[Dataset entries]

-- ==== Sys2Proof/Machine/Sli.lean ====
section
/-! DEFINITION. Symmetric level-index arithmetic, to the bit (03_numbers.md R66 to R77, 09_level_index.md R206 to R214). Internal
values have 40 fraction bits. -/
namespace Sys2Proof.Machine
open Sys2Proof

def sONE : Nat := 2 ^ 40
def sKE : Nat := 0x2B7E151628B
def sKLN2 : Nat := 0xB17217F7D2

/-! ### Primitives (R69) -/

/-- Round an enclosure to 40 fraction bits, to nearest, if both ends round alike. -/
def round40 (p n : Nat) : Option Nat :=
  let r := fun x => (x + 2 ^ (p - 41)) >>> (p - 40)
  if r (n - encHalf) = r (n + encHalf) then some (r n) else none

def ziv40 (g : Nat → Nat) : List Nat → Nat
  | [] => 0
  | p :: ps =>
    match round40 p (g p) with
    | some r => r
    | none => match ps with
      | [] => (g p + 2 ^ (p - 41)) >>> (p - 40)
      | _ => ziv40 g ps

def sExpF (t : Nat) : Nat := ziv40 (fun p => expFix p (t <<< (p - 40))) precisions
def sLnF (v : Nat) : Nat := ziv40 (fun p => lnFix p v sONE) precisions

def sMulT (u v : Nat) : Nat := (u * v) >>> 40
def sDiv (u v : Nat) : Nat := if v = 0 then 2 ^ 88 - 1 else min ((u <<< 40) / v) (2 ^ 88 - 1)
def sRecip (v : Nat) : Nat := sDiv sONE v

/-- The power of KE on a working value, one product after another (R76). DEDUCED: log 88. -/
def sPowKE : Nat → Nat → Nat
  | 0, w => w
  | n + 1, w => sPowKE n (sMulT w sKE)

/-- The exponential of a negative working value, by the reciprocal (R75). DEDUCED: log 88. -/
def sExpN (t : Nat) : Nat :=
  if 28 * sONE ≤ t then 0
  else
    let n := t / sONE
    sRecip (sPowKE n (sExpF (t - n * sONE)))

def sLnW (w : Nat) : Nat :=
  let n := bitLen (w / sONE) - 1
  n * sKLN2 + sLnF (w >>> n)

def sLnS (c : Nat) : Int := if sONE ≤ c then (sLnW c : Int) else -(sLnW (sRecip c) : Int)

/-! ### Magnitude adder (R70) -/

/-- Prepend a[j-1] from a[j], n times. -/
def aSeqUp : Nat → List Nat → List Nat
  | 0, l => l
  | n + 1, l => aSeqUp n ((match l with | 0 :: _ => 0 | x :: _ => sExpN (sRecip x) | [] => 0) :: l)

/-- a[0] to a[lv-1], for lv ≥ 1. -/
def aSeq (lv F : Nat) : List Nat := aSeqUp (lv - 1) [sExpN F]

/-- One step of Ratio from j. -/
def ratioDown (a : List Nat) : Nat → Nat → Nat
  | 0, b => b
  | j + 1, b =>
    let aj := a.getD (j + 1) 0
    ratioDown a j (if aj = 0 then (if b = sONE then sONE else 0) else sExpN (sDiv (sONE - b) aj))

def sRatio (a : List Nat) (lv F : Nat) : Nat := ratioDown a (lv - 1) (min sONE (sMulT (a.getD (lv - 1) 0) (sExpF F)))

/-- A magnitude: level, fraction with 40 bits, and whether it is a reciprocal. -/
structure SMag where
  lv  : Nat
  F   : Nat
  rcp : Bool
  deriving DecidableEq, Repr

/-- MulT on signed values truncates toward zero. -/
def sMulTI (u : Nat) (v : Int) : Int := if v < 0 then -(sMulT u v.natAbs : Int) else (sMulT u v.natAbs : Int)

/-- The last loop of AddMag, from j of `lv` levels; n counts the levels left. -/
def addLoop (a : List Nat) (lv : Nat) : Nat → Nat → Nat → Nat × Nat
  | 0, j, c => (c, j - 1)
  | n + 1, j, c =>
    if c = 0 then (0, j - 1)
    else if c < a.getD (j - 1) 0 || j = lv then (sDiv c (a.getD (j - 1) 0), j - 1)
    else addLoop a lv n (j + 1) ((sONE : Int) + sMulTI (a.getD j 0) (sLnS c)).toNat

/-- (w, k, reciprocal side), or `none` for ZERO. -/
def addMag (x y : SMag) (sub : Bool) : Option (Nat × Nat × Bool) :=
  if x.lv = 0 then some (if sub then x.F - y.F else x.F + y.F, 0, false)
  else
    let a := aSeq x.lv x.F
    let b :=
      if !x.rcp && y.lv = 0 then sMulT y.F (a.getD 0 0)
      else if !x.rcp && !y.rcp then sRatio a y.lv y.F
      else if !x.rcp then sMulT (a.getD 0 0) ((aSeq y.lv y.F).getD 0 0)
      else sRatio (aSeq y.lv y.F) x.lv x.F
    let g := if sub then sONE - b else sONE + b
    if g = 0 then none
    else
      let r := addLoop a x.lv x.lv 1 (if x.rcp then sRecip g else g)
      some (r.1, r.2, x.rcp)

/-! ### Normalise and Encode (R71) -/

def sNormalise : Nat → Nat → Nat → Bool → Bool × Nat × Nat
  | 0, w, k, rcp => (rcp, k, w)
  | n + 1, w, k, rcp =>
    if w < sONE then
      (if 1 ≤ k then (rcp, k, w) else sNormalise n (sRecip w) k (!rcp))
    else if w < sKE then (rcp, k + 1, sLnW w)
    else sNormalise n (sLnW w) (k + 1) rcp

/-- RoundNE(F / 2^13). -/
def sRound13 (F : Nat) : Nat :=
  let q := F / 2 ^ 13
  let r := F % 2 ^ 13
  if 2 ^ 12 < r ∨ (r = 2 ^ 12 ∧ q % 2 = 1) then q + 1 else q

def sCode (s rcp : Bool) (lv g : Nat) : Nat := (if s then 2 ^ 31 else 0) + (if rcp then 2 ^ 30 else 0) + lv * 2 ^ 27 + g

/-- The code, and LXS. -/
def sEncode (s : Bool) (r : Bool × Nat × Nat) : Nat × Bool :=
  let g0 := sRound13 r.2.2
  let lv0 := if g0 = 2 ^ 27 then r.2.1 + 1 else r.2.1
  let g1 := if g0 = 2 ^ 27 then 0 else g0
  let lv := if 7 < lv0 then 7 else lv0
  let g := if 7 < lv0 then 2 ^ 27 - 1 else g1
  let rcp := if lv = 1 && g = 0 then false else r.1
  (sCode s rcp lv g, decide (7 < lv0))

/-- Encode(sign, Normalise(w, k, side)). -/
def sFinish (s : Bool) (w k : Nat) (rcp : Bool) : Nat × Bool := sEncode s (sNormalise 32 w k rcp)

/-! ### Codes (R66, R67, R206) -/

def sSign (c : Nat) : Bool := decide (2 ^ 31 ≤ c)
def sRcp (c : Nat) : Bool := c / 2 ^ 30 % 2 == 1
def sLvl (c : Nat) : Nat := c / 2 ^ 27 % 8
def sFrac (c : Nat) : Nat := c % 2 ^ 27
def sIsZero (c : Nat) : Bool := sLvl c == 0 && !sRcp c && sFrac c == 0
def sIsNan (c : Nat) : Bool := sLvl c == 0 && !sIsZero c
def sIsOne (c : Nat) : Bool := sLvl c == 1 && sFrac c == 0

/-- R206. -/
def sCanon (c : Nat) : Nat := if sIsOne c then sCode (sSign c) false 1 0 else c

def sNan : Nat := 1
def sHuge (s : Bool) : Nat := sCode s false 7 (2 ^ 27 - 1)
def sTiny (s : Bool) : Nat := sCode s true 7 (2 ^ 27 - 1)

def sMagOf (c : Nat) : SMag := { lv := sLvl c, F := sFrac c * 2 ^ 13, rcp := sRcp c }

/-- Magnitude order among nonzero codes (R68), as a number. -/
def sMagKey (c : Nat) : Int := let v : Int := (c % 2 ^ 30 : Nat); if sRcp c then -v else v

/-- Signed order (R154): larger values have larger keys; zeros are equal. -/
def sKey (c : Nat) : Int :=
  if sIsZero c then 0
  else
    let m := sMagKey c + 2 ^ 31
    if sSign c then -m else m

def withSign (s : Bool) (c : Nat) : Nat := c % 2 ^ 31 + (if s then 2 ^ 31 else 0)

/-- Flags of R77 on a delivered code: `big` is the larger operand. -/
def sFlags (r : Nat) (ops : List Nat) (big : Nat) (lxs : Bool) : Flags :=
  flagIf lxs lxS |||
    (if sIsZero r || sIsNan r then 0
     else levelFlags (sRcp r) (sLvl r) ((ops.filter fun c => !(sIsZero c || sIsNan c)).map sLvl) (sRcp big))

/-! ### Arithmetic (R72 to R74, R208) -/

/-- SADD on canonical operands. -/
def saddC (a b : Nat) : FRes :=
  if sIsNan a || sIsNan b then ⟨sNan, 0⟩
  else if sIsZero a then ⟨if sIsZero b then 0 else b, 0⟩
  else if sIsZero b then ⟨a, 0⟩
  else
    let x := if sMagKey a < sMagKey b then b else a
    let y := if sMagKey a < sMagKey b then a else b
    let differ := sSign a != sSign b
    if differ && sMagKey a = sMagKey b then ⟨0, 0⟩
    else
      match addMag (sMagOf x) (sMagOf y) differ with
      | none => ⟨0, 0⟩
      | some (w, k, rcp) =>
        let r := sFinish (sSign x) w k rcp
        ⟨r.1, sFlags r.1 [a, b] x r.2⟩

def sadd (a b : Nat) : FRes := saddC (sCanon a) (sCanon b)
def ssub (a b : Nat) : FRes := saddC (sCanon a) (withSign (!sSign b) (sCanon b))

/-- The larger operand by magnitude. -/
def sLarger (a b : Nat) : Nat := if sMagKey a < sMagKey b then b else a

/-- MulCore on canonical operands that no special case takes (R74); a result of 1.0 is flagged as R77 has it. DEDUCED: log 80. -/
def mulCore (a b : Nat) (div : Bool) : FRes :=
  let s := sSign a != sSign b
  let u : SMag := { lv := sLvl a - 1, F := sFrac a * 2 ^ 13, rcp := false }
  let v : SMag := { lv := sLvl b - 1, F := sFrac b * 2 ^ 13, rcp := false }
  let us := sRcp a
  let vs := sRcp b != div
  let swap := decide (u.lv < v.lv) || (u.lv == v.lv && decide (u.F < v.F))
  let u' := if swap then v else u
  let v' := if swap then u else v
  let us' := if swap then vs else us
  let vs' := if swap then us else vs
  let one := sCode s false 1 0
  if us' != vs' && u' = v' then ⟨one, sFlags one [a, b] (sLarger a b) false⟩
  else
    match addMag u' v' (us' != vs') with
    | none => ⟨one, sFlags one [a, b] (sLarger a b) false⟩
    | some (w, k, _) =>
      let r := sFinish s w (k + 1) us'
      ⟨r.1, sFlags r.1 [a, b] (sLarger a b) r.2⟩

def smulC (a b : Nat) : FRes :=
  let s := sSign a != sSign b
  if sIsNan a || sIsNan b then ⟨sNan, 0⟩
  else if sIsZero a || sIsZero b then ⟨0, 0⟩
  else if sIsOne a then ⟨withSign s b, 0⟩
  else if sIsOne b then ⟨withSign s a, 0⟩
  else mulCore a b false

def smul (a b : Nat) : FRes := smulC (sCanon a) (sCanon b)
def ssq (a : Nat) : FRes := smulC (sCanon a) (sCanon a)

/-- A code with its RCP inverted; 1.0 keeps RCP 0. -/
def sFlip (c : Nat) : Nat := if sIsOne c then c else sCode (sSign c) (!sRcp c) (sLvl c) (sFrac c)

def sdivC (a b : Nat) : FRes :=
  let s := sSign a != sSign b
  if sIsNan a || sIsNan b then ⟨sNan, 0⟩
  else if sIsZero a && sIsZero b then ⟨sNan, lxN⟩
  else if sIsZero a then ⟨0, 0⟩
  else if sIsZero b then ⟨sHuge s, lxS⟩
  else if sIsOne b then ⟨withSign s a, 0⟩
  else if sIsOne a then ⟨withSign s (sFlip b), 0⟩
  else mulCore a b true

def sdiv (a b : Nat) : FRes := sdivC (sCanon a) (sCanon b)

/-! ### SEXP, SLN, SRECIP, SCVT (R75, R76, R209 to R211) -/

/-- SEXP (R209): a zero delivers 1.0 and raises no flag (R77). DEDUCED: log 86. -/
def sexp (c : Nat) : FRes :=
  let a := sCanon c
  if sIsNan a then ⟨sNan, 0⟩
  else if sIsZero a then ⟨sCode false false 1 0, 0⟩
  else
    let r : Nat × Bool :=
      if sRcp a then sEncode false (false, 1, (aSeq (sLvl a) (sFrac a * 2 ^ 13)).getD 0 0)
      else if sLvl a = 7 then (sHuge false, true)
      else (sCode false false (sLvl a + 1) (sFrac a), false)
    let code := if sSign a then sFlip r.1 else r.1
    ⟨code, sFlags code [a] a r.2⟩

def sln (c : Nat) : FRes :=
  let a := sCanon c
  if sIsNan a then ⟨sNan, 0⟩
  else if sIsZero a then ⟨sHuge true, lxS⟩
  else if sSign a then ⟨sNan, lxN⟩
  else if sIsOne a then ⟨0, 0⟩
  else
    let r : Nat × Bool :=
      if 2 ≤ sLvl a then (sCode (sRcp a) false (sLvl a - 1) (sFrac a), false)
      else sFinish (sRcp a) (sFrac a * 2 ^ 13) 0 false
    -- a level-1 code with no fraction is 1.0
    ⟨r.1, sFlags r.1 [a] a r.2⟩

def srecip (c : Nat) : Nat :=
  if sIsNan c then sNan
  else if sIsOne c then sCode (sSign c) false 1 0
  else if sIsZero c then sHuge (sSign c)
  else sCode (sSign c) (!sRcp c) (sLvl c) (sFrac c)

/-- binary32 to sli32 (R76). -/
def sliOfF32 (w : Nat) : FRes :=
  match f32.val w with
  | .nan _ => ⟨sNan, 0⟩
  | .inf s => ⟨sHuge s, lxS⟩
  | .fin s m e =>
    if m = 0 then ⟨sCode s false 0 0, 0⟩
    else
      let k := bitLen m - 1
      let q : Int := e + (k : Int)
      let l : Int := q * sKLN2 + (sLnF ((m <<< 40) >>> k) : Int)
      if l = 0 then ⟨sCode s false 1 0, 0⟩
      else
        let r := sFinish s l.natAbs 1 (decide (l < 0))
        ⟨r.1, flagIf r.2 lxS⟩

/-- The chain of exponentials from level lv - 1 down; `none` for an overflow. DEDUCED: log 88. -/
def sliChain : Nat → Nat → Option Nat
  | 0, l => some l
  | n + 1, l =>
    let k := l / sONE
    if 88 < k then none else sliChain n (sPowKE k (sExpF (l - k * sONE)))

/-- sli32 to binary32 (R76). -/
def sliToF32 (c : Nat) : FRes :=
  let a := sCanon c
  if sIsZero a then f32.zeroRes (sSign a)
  else if sIsNan a then ⟨f32.nan, 0⟩
  else
    match sliChain (sLvl a - 1) (sFrac a * 2 ^ 13) with
    | none => if sRcp a then ⟨f32.signBit (sSign a), fUF ||| fNX⟩ else f32.infRes (sSign a) (fOF ||| fNX)
    | some l =>
      let x : Int := if sRcp a then -(l : Int) else l
      let q := x / (sKLN2 : Int)
      -- beyond every exponent, the rounding below is the same
      let q' := satInt q (-1000) 1000
      f32.rnd .rn false (sSign a) (sExpF (x - q * sKLN2).toNat) (q' - 40) false

/-! ### Comparison and classification (R212, R213) -/

def scmp (op : Cmp) (a b : Nat) : Bool :=
  let a := sCanon a
  let b := sCanon b
  if sIsNan a || sIsNan b then op == .ne
  else
    match op with
    | .eq => decide (sKey a = sKey b)
    | .ne => decide (sKey a ≠ sKey b)
    | .lt => decide (sKey a < sKey b)
    | .le => decide (sKey a ≤ sKey b)
    | .gt => decide (sKey b < sKey a)
    | .ge => decide (sKey b ≤ sKey a)

def sclass (c : Nat) : Nat :=
  let a := sCanon c
  let ext := sLvl a == 7 && sFrac a == 2 ^ 27 - 1
  let bit :=
    if sIsNan a then 10
    else if sIsZero a then (if sSign a then 4 else 5)
    else if sRcp a then (if ext then (if sSign a then 3 else 6) else if sSign a then 2 else 7)
    else if ext then (if sSign a then 0 else 9)
    else if sSign a then 1 else 8
  let ncan := (sIsNan c && c != sNan) || (sIsOne c && sRcp c)
  sLvl c * 2 ^ 16 + (if ncan then 2 ^ 15 else 0) + 2 ^ bit

end Sys2Proof.Machine
end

### [What to work on]
If the string "sMagOf" is in a line of the entries, pick that line out.

### [Exercise output]
def sMagOf (c : Nat) : SMag := { lv := sLvl c, F := sFrac c * 2 ^ 13, rcp := sRcp c }
      match addMag (sMagOf x) (sMagOf y) differ with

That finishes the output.